** Task brief **
Where the line containing "At .PST_MERR_PM R.PST_MERR_PM" appears, end your copy; everything from the first line of the records below up to and including it must be reproduced exactly.

____

-- ==== Sys2Proof/Machine/Tick.lean ====
section
/-!
DEFINITION. The passing of time while no command waits: the output chains of the legs (05), the regulator's waiting pulse and the pads of its
override wire (09), the reset of a pair by letter (13).
Choices of the model: log 2, 208.
-/
namespace Sys2Proof.Machine

/-- The regulator while time passes: a trip that waits takes the first phase that is free again (R243). -/
def State.regTick (s : State) : State := if s.rgl.waiting then (s.regEmulate.regIntegrate).regTryPulse else s

/-- The time of record goes on by 5 ns at its rate (R421): what the correction adds up to shows as a nanosecond more or less. Log 241. -/
def State.timeOn (s : State) : State :=
  let f := s.frac + 5 * s.rate
  let c : Int := if 1000000000 ≤ f then 1 else if f ≤ -1000000000 then -1 else 0
  { s with time := (s.time + 5 + c).toNat, up := s.up + 5, frac := f - 1000000000 * c }

/-- The time of record advances by 5 ns, its resolution (R25), two cycles of the CTRL clock. DESIGN CHOICE, log 2. -/
def State.idle (s : State) : State := (s.timeOn.gateTick).regTick.wireTick.replayDrain.pairDue

end Sys2Proof.Machine
end

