/-- The address is one of the register's. -/
inductive Reg.At : Reg → Nat → Prop where
  | SYS_WERR_CODE : At .SYS_WERR_CODE R.SYS_WERR_CODE
  | SYS_WERR_ADDR : At .SYS_WERR_ADDR R.SYS_WERR_ADDR
  | SYS_WERR_PM : At .SYS_WERR_PM R.SYS_WERR_PM
  | PST_PM : At .PST_PM R.PST_PM
  | PST_EPOCH : At .PST_EPOCH R.PST_EPOCH
  | PST_SLEEP : At .PST_SLEEP R.PST_SLEEP
  | PST_OUTST : At .PST_OUTST R.PST_OUTST
  | PST_MERR_CODE : At .PST_MERR_CODE R.PST_MERR_CODE
  | PST_MERR_ADDR : At .PST_MERR_ADDR R.PST_MERR_ADDR
  | PST_MERR_PM : At .PST_MERR_PM R.PST_MERR_PM
  | PST_DLJ_CNT : At .PST_DLJ_CNT R.PST_DLJ_CNT
  | PST_DLJ_LOST : At .PST_DLJ_LOST R.PST_DLJ_LOST
  | PHn_CFG (n : Nat) : At .PHn_CFG (R.PHn_CFG n)
  | PHn_LIM (n : Nat) : At .PHn_LIM (R.PHn_LIM n)
  | PHn_BASE (n : Nat) : At .PHn_BASE (R.PHn_BASE n)
  | PHn_HEAD (n : Nat) : At .PHn_HEAD (R.PHn_HEAD n)
  | PHn_TAIL (n : Nat) : At .PHn_TAIL (R.PHn_TAIL n)
  | PHn_SEQ (n : Nat) : At .PHn_SEQ (R.PHn_SEQ n)
  | PHn_STAT (n : Nat) : At .PHn_STAT (R.PHn_STAT n)
  | FEn_STATE (n : Nat) : At .FEn_STATE (R.FEn_STATE n)
  | FEn_LOOPCFG (n : Nat) : At .FEn_LOOPCFG (R.FEn_LOOPCFG n)
  | FEn_PERIOD (n : Nat) : At .FEn_PERIOD (R.FEn_PERIOD n)
  | FEn_LEAD (n : Nat) : At .FEn_LEAD (R.FEn_LEAD n)
  | FEn_BASE (n : Nat) : At .FEn_BASE (R.FEn_BASE n)
  | FEn_GAINS (n : Nat) : At .FEn_GAINS (R.FEn_GAINS n)
  | FEn_OUTKP (n : Nat) : At .FEn_OUTKP (R.FEn_OUTKP n)
  | FEn_OUTKI (n : Nat) : At .FEn_OUTKI (R.FEn_OUTKI n)
  | FEn_ADAPT (n : Nat) : At .FEn_ADAPT (R.FEn_ADAPT n)
  | FEn_ADFAC (n : Nat) : At .FEn_ADFAC (R.FEn_ADFAC n)
  | FEn_PHASE (n : Nat) : At .FEn_PHASE (R.FEn_PHASE n)
  | FEn_HCFGk (n k : Nat) : At .FEn_HCFGk (R.FEn_HCFGk n k)
  | FEn_HAMPk (n k : Nat) : At .FEn_HAMPk (R.FEn_HAMPk n k)
  | FEn_EVT (n : Nat) : At .FEn_EVT (R.FEn_EVT n)
  | FEn_ERRCNT (n : Nat) : At .FEn_ERRCNT (R.FEn_ERRCNT n)
  | FEn_WDCNT (n : Nat) : At .FEn_WDCNT (R.FEn_WDCNT n)
  | FEn_MON_I (n : Nat) : At .FEn_MON_I (R.FEn_MON_I n)
  | FEn_MON_IREF (n : Nat) : At .FEn_MON_IREF (R.FEn_MON_IREF n)
  | FEn_MON_V (n : Nat) : At .FEn_MON_V (R.FEn_MON_V n)
  | FEn_MON_ANG (n : Nat) : At .FEn_MON_ANG (R.FEn_MON_ANG n)
  | FEn_MON_SPD (n : Nat) : At .FEn_MON_SPD (R.FEn_MON_SPD n)
  | FEn_MON_PRE (n : Nat) : At .FEn_MON_PRE (R.FEn_MON_PRE n)
  | FEn_TMPLj (n j : Nat) : At .FEn_TMPLj (R.FEn_TMPLj n j)
  | MOD_STAT : At .MOD_STAT R.MOD_STAT
  | MOD_EVT : At .MOD_EVT R.MOD_EVT
  | MOD_LCFGn (n : Nat) : At .MOD_LCFGn (R.MOD_LCFGn n)
  | MOD_DIDTn (n : Nat) : At .MOD_DIDTn (R.MOD_DIDTn n)
  | MOD_LCNTn (n : Nat) : At .MOD_LCNTn (R.MOD_LCNTn n)
  | MOD_LTRIPn (n : Nat) : At .MOD_LTRIPn (R.MOD_LTRIPn n)
  | GLK_EVT : At .GLK_EVT R.GLK_EVT
  | GLKk_STAT (k : Nat) : At .GLKk_STAT (R.GLKk_STAT k)
  | GLKk_ERR (k : Nat) : At .GLKk_ERR (R.GLKk_ERR k)
  | GLKk_DRVj (k j : Nat) : At .GLKk_DRVj (R.GLKk_DRVj k j)
  | FCV_OVR : At .FCV_OVR R.FCV_OVR
  | FCV_CHn_CORR (n : Nat) : At .FCV_CHn_CORR (R.FCV_CHn_CORR n)
  | FCV_CHn_LAST (n : Nat) : At .FCV_CHn_LAST (R.FCV_CHn_LAST n)
  | RNDr_STATE (r : Nat) : At .RNDr_STATE (R.RNDr_STATE r)
  | RNDr_EVT (r : Nat) : At .RNDr_EVT (R.RNDr_EVT r)
  | RNDr_URGRES (r : Nat) : At .RNDr_URGRES (R.RNDr_URGRES r)
  | RNDr_RQSTAT (r : Nat) : At .RNDr_RQSTAT (R.RNDr_RQSTAT r)
  | RNDr_RQLO (r : Nat) : At .RNDr_RQLO (R.RNDr_RQLO r)
  | RNDr_RQHI (r : Nat) : At .RNDr_RQHI (R.RNDr_RQHI r)
  | RNDr_STALE (r : Nat) : At .RNDr_STALE (R.RNDr_STALE r)
  | RNDr_CORRk (r k : Nat) : At .RNDr_CORRk (R.RNDr_CORRk r k)
  | RNDr_SEQe (r e : Nat) : At .RNDr_SEQe (R.RNDr_SEQe r e)
  | RNDr_LIMe (r e : Nat) : At .RNDr_LIMe (R.RNDr_LIMe r e)
  | RNDr_LASTc (r c : Nat) : At .RNDr_LASTc (R.RNDr_LASTc r c)
  | POS_STATE : At .POS_STATE R.POS_STATE
  | POS_EVT : At .POS_EVT R.POS_EVT
  | POSk_CFG (k : Nat) : At .POSk_CFG (R.POSk_CFG k)
  | POSk_OFS (k : Nat) : At .POSk_OFS (R.POSk_OFS k)
  | POSk_ANG (k : Nat) : At .POSk_ANG (R.POSk_ANG k)
  | POSk_SPD (k : Nat) : At .POSk_SPD (R.POSk_SPD k)
  | POSk_STAT (k : Nat) : At .POSk_STAT (R.POSk_STAT k)
  | POSk_FLT (k : Nat) : At .POSk_FLT (R.POSk_FLT k)
  | SENT_STATE : At .SENT_STATE R.SENT_STATE
  | SENT_EVT : At .SENT_EVT R.SENT_EVT
  | SENTi_CFG (i : Nat) : At .SENTi_CFG (R.SENTi_CFG i)
  | SENTi_FAST (i : Nat) : At .SENTi_FAST (R.SENTi_FAST i)
  | SENTi_SLOW (i : Nat) : At .SENTi_SLOW (R.SENTi_SLOW i)
  | SENTi_ERR (i : Nat) : At .SENTi_ERR (R.SENTi_ERR i)
  | SENTi_TIME (i : Nat) : At .SENTi_TIME (R.SENTi_TIME i)
  | CHG_STATE : At .CHG_STATE R.CHG_STATE
  | CHG_PILOT : At .CHG_PILOT R.CHG_PILOT
  | CHG_ILIM : At .CHG_ILIM R.CHG_ILIM
  | CHG_FLT : At .CHG_FLT R.CHG_FLT
  | CHG_EVT : At .CHG_EVT R.CHG_EVT
  | CHG_TIME : At .CHG_TIME R.CHG_TIME
  | CHG_CFG : At .CHG_CFG R.CHG_CFG
  | REG_STATE : At .REG_STATE R.REG_STATE
  | REG_EVT : At .REG_EVT R.REG_EVT
  | REG_FLT : At .REG_FLT R.REG_FLT
  | REG_TARGET : At .REG_TARGET R.REG_TARGET
  | REG_SHED : At .REG_SHED R.REG_SHED
  | REG_OUT : At .REG_OUT R.REG_OUT
  | REG_LIM : At .REG_LIM R.REG_LIM
  | REG_VIN : At .REG_VIN R.REG_VIN
  | REG_PHn (n : Nat) : At .REG_PHn (R.REG_PHn n)
  | REG_CFG : At .REG_CFG R.REG_CFG
  | ACT_STAT : At .ACT_STAT R.ACT_STAT
  | ACT_EVT : At .ACT_EVT R.ACT_EVT
  | ACT_VACT : At .ACT_VACT R.ACT_VACT
  | ACk_STATE (k : Nat) : At .ACk_STATE (R.ACk_STATE k)
  | ACk_CFG (k : Nat) : At .ACk_CFG (R.ACk_CFG k)
  | ACk_RATED (k : Nat) : At .ACk_RATED (R.ACk_RATED k)
  | ACk_SPD (k : Nat) : At .ACk_SPD (R.ACk_SPD k)
  | ACk_I (k : Nat) : At .ACk_I (R.ACk_I k)
  | ACk_EVT (k : Nat) : At .ACk_EVT (R.ACk_EVT k)
  | ACk_FLT (k : Nat) : At .ACk_FLT (R.ACk_FLT k)
  | ACk_LATCH (k : Nat) : At .ACk_LATCH (R.ACk_LATCH k)
  | ACk_LEAKL (k : Nat) : At .ACk_LEAKL (R.ACk_LEAKL k)
  | ACk_LEAKH (k : Nat) : At .ACk_LEAKH (R.ACk_LEAKH k)
  | ACk_BOOT (k : Nat) : At .ACk_BOOT (R.ACk_BOOT k)
  | GBX_STATE : At .GBX_STATE R.GBX_STATE
  | GBX_EVT : At .GBX_EVT R.GBX_EVT
  | GBX_FLT : At .GBX_FLT R.GBX_FLT
  | GBX_POS0 : At .GBX_POS0 R.GBX_POS0
  | GBX_POS1 : At .GBX_POS1 R.GBX_POS1
  | GBX_CFG : At .GBX_CFG R.GBX_CFG
  | GBX_SENT : At .GBX_SENT R.GBX_SENT
  | LDG_STATE : At .LDG_STATE R.LDG_STATE
  | LDG_EVT : At .LDG_EVT R.LDG_EVT
  | LDG_IMB : At .LDG_IMB R.LDG_IMB
  | LDG_ROUND : At .LDG_ROUND R.LDG_ROUND
  | LDG_WQSTAT : At .LDG_WQSTAT R.LDG_WQSTAT
  | LDG_KABHI : At .LDG_KABHI R.LDG_KABHI
  | LDG_KASKIP : At .LDG_KASKIP R.LDG_KASKIP
  | LDG_KAWAKE : At .LDG_KAWAKE R.LDG_KAWAKE
  | LDG_NRESk (k : Nat) : At .LDG_NRESk (R.LDG_NRESk k)
  | LDG_PNf (f : Nat) : At .LDG_PNf (R.LDG_PNf f)
  | LDG_EDf (f : Nat) : At .LDG_EDf (R.LDG_EDf f)
  | LDG_ERf (f : Nat) : At .LDG_ERf (R.LDG_ERf f)
  | LDG_Pp_CFG (p : Nat) : At .LDG_Pp_CFG (R.LDG_Pp_CFG p)
  | LDG_Pp_PWR (p : Nat) : At .LDG_Pp_PWR (R.LDG_Pp_PWR p)
  | LDG_Pp_EHI (p : Nat) : At .LDG_Pp_EHI (R.LDG_Pp_EHI p)
  | LDG_Pp_MAXD (p : Nat) : At .LDG_Pp_MAXD (R.LDG_Pp_MAXD p)
  | LDG_Pp_MAXR (p : Nat) : At .LDG_Pp_MAXR (R.LDG_Pp_MAXR p)
  | LDG_Pp_IMBW (p : Nat) : At .LDG_Pp_IMBW (R.LDG_Pp_IMBW p)
  | LDG_Pp_IMBT (p : Nat) : At .LDG_Pp_IMBT (R.LDG_Pp_IMBT p)
  | LSC_CFG : At .LSC_CFG R.LSC_CFG
  | LSC_STAT : At .LSC_STAT R.LSC_STAT
  | LSC_EVT : At .LSC_EVT R.LSC_EVT
  | LSC_STEST : At .LSC_STEST R.LSC_STEST
  | LSC_MCAUSEn (n : Nat) : At .LSC_MCAUSEn (R.LSC_MCAUSEn n)
  | LSC_MPCn (n : Nat) : At .LSC_MPCn (R.LSC_MPCn n)
  | LSC_MTIMEn (n : Nat) : At .LSC_MTIMEn (R.LSC_MTIMEn n)
  | LSC_MCNTn (n : Nat) : At .LSC_MCNTn (R.LSC_MCNTn n)
  | SSM_STATE : At .SSM_STATE R.SSM_STATE
  | SSM_CAUSE : At .SSM_CAUSE R.SSM_CAUSE
  | SSM_EVT : At .SSM_EVT R.SSM_EVT
  | SSM_LASTF : At .SSM_LASTF R.SSM_LASTF
  | SSM_ASC : At .SSM_ASC R.SSM_ASC
  | SSM_HB : At .SSM_HB R.SSM_HB
  | SSM_PAT0 : At .SSM_PAT0 R.SSM_PAT0
  | SSM_PAT1 : At .SSM_PAT1 R.SSM_PAT1
  | SSM_PATX : At .SSM_PATX R.SSM_PATX
  | SSM_OTEST : At .SSM_OTEST R.SSM_OTEST
  | SSM_WDSTATn (n : Nat) : At .SSM_WDSTATn (R.SSM_WDSTATn n)
  | RST_STATE : At .RST_STATE R.RST_STATE
  | RST_CAUSE : At .RST_CAUSE R.RST_CAUSE
  | RST_PEND : At .RST_PEND R.RST_PEND
  | RST_START : At .RST_START R.RST_START
  | RST_WAKE : At .RST_WAKE R.RST_WAKE
  | RST_EVT : At .RST_EVT R.RST_EVT
  | RST_OPTIME : At .RST_OPTIME R.RST_OPTIME
  | RST_PVECn (n : Nat) : At .RST_PVECn (R.RST_PVECn n)
  | CLK_STAT : At .CLK_STAT R.CLK_STAT
  | CLK_EVT : At .CLK_EVT R.CLK_EVT
  | CLK_LAST : At .CLK_LAST R.CLK_LAST
  | CLK_FREQi (i : Nat) : At .CLK_FREQi (R.CLK_FREQi i)
  | THM_STATE : At .THM_STATE R.THM_STATE
  | THM_EVT : At .THM_EVT R.THM_EVT
  | THM_TCFG : At .THM_TCFG R.THM_TCFG
  | THM_SUPFLT : At .THM_SUPFLT R.THM_SUPFLT
  | THM_TEMPs (s : Nat) : At .THM_TEMPs (R.THM_TEMPs s)
  | THM_SUPr (r : Nat) : At .THM_SUPr (R.THM_SUPr r)
  | EVC_EVT : At .EVC_EVT R.EVC_EVT
  | EVC_DBSET : At .EVC_DBSET R.EVC_DBSET
  | EVC_STRAND : At .EVC_STRAND R.EVC_STRAND
  | EVC_FASTt (t : Nat) : At .EVC_FASTt (R.EVC_FASTt t)
  | EVC_WAKEt (t : Nat) : At .EVC_WAKEt (R.EVC_WAKEt t)
  | EVC_SRCm (m : Nat) : At .EVC_SRCm (R.EVC_SRCm m)
  | CANn_STATE (n : Nat) : At .CANn_STATE (R.CANn_STATE n)
  | CANn_EVT (n : Nat) : At .CANn_EVT (R.CANn_EVT n)
  | CANn_MODE (n : Nat) : At .CANn_MODE (R.CANn_MODE n)
  | CANn_TIMING (n : Nat) : At .CANn_TIMING (R.CANn_TIMING n)
  | CANn_IDS (n : Nat) : At .CANn_IDS (R.CANn_IDS n)
  | CANn_CNT (n : Nat) : At .CANn_CNT (R.CANn_CNT n)
  | ETHp_STATE (p : Nat) : At .ETHp_STATE (R.ETHp_STATE p)
  | ETHp_EVT (p : Nat) : At .ETHp_EVT (R.ETHp_EVT p)
  | ETHp_CFG (p : Nat) : At .ETHp_CFG (R.ETHp_CFG p)
  | ETHp_MACL (p : Nat) : At .ETHp_MACL (R.ETHp_MACL p)
  | ETHp_MACH (p : Nat) : At .ETHp_MACH (R.ETHp_MACH p)
  | ETHp_OFFS (p : Nat) : At .ETHp_OFFS (R.ETHp_OFFS p)
  | ETHp_RATE (p : Nat) : At .ETHp_RATE (R.ETHp_RATE p)
  | ETHp_MDIO (p : Nat) : At .ETHp_MDIO (R.ETHp_MDIO p)
  | ETHp_CNT (p : Nat) : At .ETHp_CNT (R.ETHp_CNT p)
  | ETHp_GCLj (p j : Nat) : At .ETHp_GCLj (R.ETHp_GCLj p j)
  | SEC_EVT : At .SEC_EVT R.SEC_EVT
  | SEC_DBGCHALj (j : Nat) : At .SEC_DBGCHALj (R.SEC_DBGCHALj j)
  | SEC_DBGRESPj (j : Nat) : At .SEC_DBGRESPj (R.SEC_DBGRESPj j)
  | DBG_REPLAYn (n : Nat) : At .DBG_REPLAYn (R.DBG_REPLAYn n)
  | DBG_HALTSt (t : Nat) : At .DBG_HALTSt (R.DBG_HALTSt t)
  | MEM_EVT : At .MEM_EVT R.MEM_EVT
  | MEM_LASTADDR : At .MEM_LASTADDR R.MEM_LASTADDR
  | MEM_LASTINFO : At .MEM_LASTINFO R.MEM_LASTINFO
  | MEM_INJ : At .MEM_INJ R.MEM_INJ
  | MEM_CRIT : At .MEM_CRIT R.MEM_CRIT
  | MEM_CNTs (s : Nat) : At .MEM_CNTs (R.MEM_CNTs s)
  | NVS_STATE : At .NVS_STATE R.NVS_STATE
  | NVS_EVT : At .NVS_EVT R.NVS_EVT
  | NVS_WSTAT : At .NVS_WSTAT R.NVS_WSTAT
  | NVS_JSEQ : At .NVS_JSEQ R.NVS_JSEQ
  | NVS_JLOST : At .NVS_JLOST R.NVS_JLOST
  | NVS_WDATAj (j : Nat) : At .NVS_WDATAj (R.NVS_WDATAj j)
  | NVS_JDATAj (j : Nat) : At .NVS_JDATAj (R.NVS_JDATAj j)
  | PIN_OUT : At .PIN_OUT R.PIN_OUT
  | PIN_CFGn (n : Nat) : At .PIN_CFGn (R.PIN_CFGn n)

____

** Task output **
-- ==== Sys2Proof/Machine/Tick.lean ====
section
/-!
DEFINITION. The passing of time while no command waits: the output chains of the legs (05), the regulator's waiting pulse and the pads of its
override wire (09), the reset of a pair by letter (13).
Choices of the model: log 2, 208.
-/
namespace Sys2Proof.Machine

/-- The regulator while time passes: a trip that waits takes the first phase that is free again (R243). -/
def State.regTick (s : State) : State := if s.rgl.waiting then (s.regEmulate.regIntegrate).regTryPulse else s

/-- The time of record goes on by 5 ns at its rate (R421): what the correction adds up to shows as a nanosecond more or less. Log 241. -/
def State.timeOn (s : State) : State :=
  let f := s.frac + 5 * s.rate
  let c : Int := if 1000000000 ≤ f then 1 else if f ≤ -1000000000 then -1 else 0
  { s with time := (s.time + 5 + c).toNat, up := s.up + 5, frac := f - 1000000000 * c }

/-- The time of record advances by 5 ns, its resolution (R25), two cycles of the CTRL clock. DESIGN CHOICE, log 2. -/
def State.idle (s : State) : State := (s.timeOn.gateTick).regTick.wireTick.replayDrain.pairDue

end Sys2Proof.Machine
end

/-- The address is one of the register's. -/
inductive Reg.At : Reg → Nat → Prop where
  | SYS_WERR_CODE : At .SYS_WERR_CODE R.SYS_WERR_CODE
  | SYS_WERR_ADDR : At .SYS_WERR_ADDR R.SYS_WERR_ADDR
  | SYS_WERR_PM : At .SYS_WERR_PM R.SYS_WERR_PM
  | PST_PM : At .PST_PM R.PST_PM
  | PST_EPOCH : At .PST_EPOCH R.PST_EPOCH
  | PST_SLEEP : At .PST_SLEEP R.PST_SLEEP
  | PST_OUTST : At .PST_OUTST R.PST_OUTST
  | PST_MERR_CODE : At .PST_MERR_CODE R.PST_MERR_CODE
  | PST_MERR_ADDR : At .PST_MERR_ADDR R.PST_MERR_ADDR
  | PST_MERR_PM : At .PST_MERR_PM R.PST_MERR_PM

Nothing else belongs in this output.